# What is needed:
Reproduce the following records exactly from the line containing "21 | .perLat => 22" onward, ending with the last line and including it.

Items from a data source
────────────────
-- ==== Sys2Proof/Decode.lean ====
section
/-! DEFINITION. The instruction decoder and encoder, from the opcode map of spec/30_encoding.md R70 to R82, and the
reference bit layout of a control word (spec/40_sequencer.md R92). -/

namespace Sys2Proof

/-- A cell from two image bytes, the lower offset less significant (R55; G2, PRESUMED: log entry 23). -/
def cellOfBytes (lo hi : Byte) : Word := hi ++ lo

/-- The two image bytes of a cell, lower offset first (R55). -/
def bytesOfCell (v : Word) : List Byte := [v.extractLsb' 0 8, v.extractLsb' 8 8]

/-- Why a decode is rejected. -/
inductive DecodeReject where
  /-- The opcode cell is none of the 46 opcodes (R79). -/
  | invalidOpcode (opcode : Word)
  /-- Fewer than the four bytes of an Instruction Word (R70). -/
  | truncated (available : Nat)
deriving DecidableEq, Repr

/-- A row of the opcode map: an opcode and the instruction it selects, which then takes the operand cell. -/
abbrev OpcodeRow := Word × (Word → Instr)

/-- The rows of NOP and HLT (R78). -/
def systemOpcodes : List OpcodeRow :=
  [(0x0000, .nop), (0x0001, .hlt)]

/-- The rows of MOV (R76). -/
def moveOpcodes : List OpcodeRow :=
  [(0x0123, .movAccAdr), (0x0125, .movAccA), (0x0126, .movAccB), (0x0127, .movAccIo),
   (0x0132, .movAdrAcc), (0x0135, .movAdrA), (0x0136, .movAdrB), (0x0137, .movAdrIo),
   (0x0152, .movAAcc), (0x0153, .movAAdr), (0x0156, .movAB), (0x0157, .movAIo),
   (0x0162, .movBAcc), (0x0163, .movBAdr), (0x0165, .movBA), (0x0167, .movBIo),
   (0x0172, .movIoAcc), (0x0173, .movIoAdr), (0x0175, .movIoA), (0x0176, .movIoB)]

/-- The rows of LD, LDI and ST (R77). -/
def memoryOpcodes : List OpcodeRow :=
  [(0x0202, .ldAcc), (0x0203, .ldAdr), (0x0205, .ldA), (0x0206, .ldB),
   (0x0207, .ldIo), (0x0302, .ldiAcc), (0x0303, .ldiAdr), (0x0305, .ldiA),
   (0x0306, .ldiB), (0x0307, .ldiIo), (0x0402, .stAcc), (0x0403, .stAdr),
   (0x0405, .stA), (0x0406, .stB), (0x0407, .stIo)]

/-- The rows of the arithmetic, jump and input-output opcodes (R78). -/
def otherOpcodes : List OpcodeRow :=
  [(0x0500, .add), (0x0501, .sub), (0x0502, .addm), (0x0503, .subm),
   (0x0600, .jmp), (0x0601, .jz), (0x0602, .jc), (0x0700, .inp),
   (0x0701, .out)]

/-- The opcode map (R75). -/
def opcodeTable : List OpcodeRow :=
  systemOpcodes ++ moveOpcodes ++ memoryOpcodes ++ otherOpcodes

/-- The row of the opcode map whose opcode is `op`: all 16 bits are compared (R73). -/
def lookupOpcode (op : Word) : List OpcodeRow → Option (Word → Instr)
  | [] => none
  | row :: rest => if row.1 = op then some row.2 else lookupOpcode op rest

/-- The instruction of an opcode cell and an operand cell (R70, R71, R73, R79). -/
def decodeCells (opcode opd : Word) : Except DecodeReject Instr :=
  match lookupOpcode opcode opcodeTable with
  | some mk => .ok (mk opd)
  | none => .error (.invalidOpcode opcode)

/-- The instruction at the head of a list of image bytes, and the bytes behind it (R70, R83). -/
def decodeBytes : List Byte → Except DecodeReject (Instr × List Byte)
  | b0 :: b1 :: b2 :: b3 :: rest =>
    match decodeCells (cellOfBytes b0 b1) (cellOfBytes b2 b3) with
    | .ok i => .ok (i, rest)
    | .error e => .error e
  | bs => .error (.truncated bs.length)

/-- The opcode cell of an instruction (R75 to R78). -/
def Instr.opcode : Instr → Word
  | .nop _ => 0x0000
  | .hlt _ => 0x0001
  | .movAccAdr _ => 0x0123
  | .movAccA _ => 0x0125
  | .movAccB _ => 0x0126
  | .movAccIo _ => 0x0127
  | .movAdrAcc _ => 0x0132
  | .movAdrA _ => 0x0135
  | .movAdrB _ => 0x0136
  | .movAdrIo _ => 0x0137
  | .movAAcc _ => 0x0152
  | .movAAdr _ => 0x0153
  | .movAB _ => 0x0156
  | .movAIo _ => 0x0157
  | .movBAcc _ => 0x0162
  | .movBAdr _ => 0x0163
  | .movBA _ => 0x0165
  | .movBIo _ => 0x0167
  | .movIoAcc _ => 0x0172
  | .movIoAdr _ => 0x0173
  | .movIoA _ => 0x0175
  | .movIoB _ => 0x0176
  | .ldAcc _ => 0x0202
  | .ldAdr _ => 0x0203
  | .ldA _ => 0x0205
  | .ldB _ => 0x0206
  | .ldIo _ => 0x0207
  | .ldiAcc _ => 0x0302
  | .ldiAdr _ => 0x0303
  | .ldiA _ => 0x0305
  | .ldiB _ => 0x0306
  | .ldiIo _ => 0x0307
  | .stAcc _ => 0x0402
  | .stAdr _ => 0x0403
  | .stA _ => 0x0405
  | .stB _ => 0x0406
  | .stIo _ => 0x0407
  | .add _ => 0x0500
  | .sub _ => 0x0501
  | .addm _ => 0x0502
  | .subm _ => 0x0503
  | .jmp _ => 0x0600
  | .jz _ => 0x0601
  | .jc _ => 0x0602
  | .inp _ => 0x0700
  | .out _ => 0x0701

/-- The operand cell of an instruction (R72). -/
def Instr.operand : Instr → Word
  | .nop opd => opd
  | .hlt opd => opd
  | .movAccAdr opd => opd
  | .movAccA opd => opd
  | .movAccB opd => opd
  | .movAccIo opd => opd
  | .movAdrAcc opd => opd
  | .movAdrA opd => opd
  | .movAdrB opd => opd
  | .movAdrIo opd => opd
  | .movAAcc opd => opd
  | .movAAdr opd => opd
  | .movAB opd => opd
  | .movAIo opd => opd
  | .movBAcc opd => opd
  | .movBAdr opd => opd
  | .movBA opd => opd
  | .movBIo opd => opd
  | .movIoAcc opd => opd
  | .movIoAdr opd => opd
  | .movIoA opd => opd
  | .movIoB opd => opd
  | .ldAcc opd => opd
  | .ldAdr opd => opd
  | .ldA opd => opd
  | .ldB opd => opd
  | .ldIo opd => opd
  | .ldiAcc opd => opd
  | .ldiAdr opd => opd
  | .ldiA opd => opd
  | .ldiB opd => opd
  | .ldiIo opd => opd
  | .stAcc opd => opd
  | .stAdr opd => opd
  | .stA opd => opd
  | .stB opd => opd
  | .stIo opd => opd
  | .add opd => opd
  | .sub opd => opd
  | .addm opd => opd
  | .subm opd => opd
  | .jmp opd => opd
  | .jz opd => opd
  | .jc opd => opd
  | .inp opd => opd
  | .out opd => opd

/-- The 32-bit view of an instruction, `iw = opd ++ opcode` (R71). -/
def encode (i : Instr) : BitVec 32 := i.operand ++ i.opcode

/-- The four image bytes of an instruction (R70, R83). -/
def encodeBytes (i : Instr) : List Byte := bytesOfCell i.opcode ++ bytesOfCell i.operand

/-- The opcode cell of a table word: bits 15..0 of the bits that stand (R71). -/
def tableOpcode (nbits w : Nat) : Word := BitVec.ofNat 16 (w % 2 ^ nbits)

/-- The operand cell of a table word: bits 31..16, zero where the word is shorter (R71). -/
def tableOperand (nbits w : Nat) : Word := BitVec.ofNat 16 (w % 2 ^ nbits / 2 ^ 16)

/-- The instruction the decoder reads from a word of spec/opcode_table.json: its bits above `nbits` are zero, and its
two cells are laid out as four little-endian bytes (R70, R71). -/
def decodeTableWord (nbits w : Nat) : Option Instr :=
  match decodeBytes (bytesOfCell (tableOpcode nbits w) ++ bytesOfCell (tableOperand nbits w)) with
  | .ok (i, _) => some i
  | .error _ => none

/-- The register's index (R20; the spec's D4). -/
def Reg.index : Reg → Nat
  | .ir => 0 | .pc => 1 | .acc => 2 | .adr => 3 | .adb => 4 | .a => 5 | .b => 6 | .io => 7 | .fl => 8

/-- The signal's bit in the reference layout of a control word (R92). -/
def Signal.bit : Signal → Nat
  | .drv r => r.index
  | .lat r => 9 + r.index
  | .aluEn => 18 | .memDrv => 19 | .memLat => 20 | .perDrv => 21 | .perLat => 22
  | .sub => 23 | .pci => 24 | .hlt => 25 | .dec => 26

/-- The 27-bit vector of a control word (R92); nothing observable depends on it. -/
def ControlWord.bits : ControlWord → BitVec 27
  | [] => 0
  | x :: w => BitVec.ofNat 27 (2 ^ x.bit) ||| ControlWord.bits w

end Sys2Proof
end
────────────────
# Problem solution:
  | .aluEn => 18 | .memDrv => 19 | .memLat => 20 | .perDrv => 21 | .perLat => 22
  | .sub => 23 | .pci => 24 | .hlt => 25 | .dec => 26

/-- The 27-bit vector of a control word (R92); nothing observable depends on it. -/
def ControlWord.bits : ControlWord → BitVec 27
  | [] => 0
  | x :: w => BitVec.ofNat 27 (2 ^ x.bit) ||| ControlWord.bits w

end Sys2Proof
end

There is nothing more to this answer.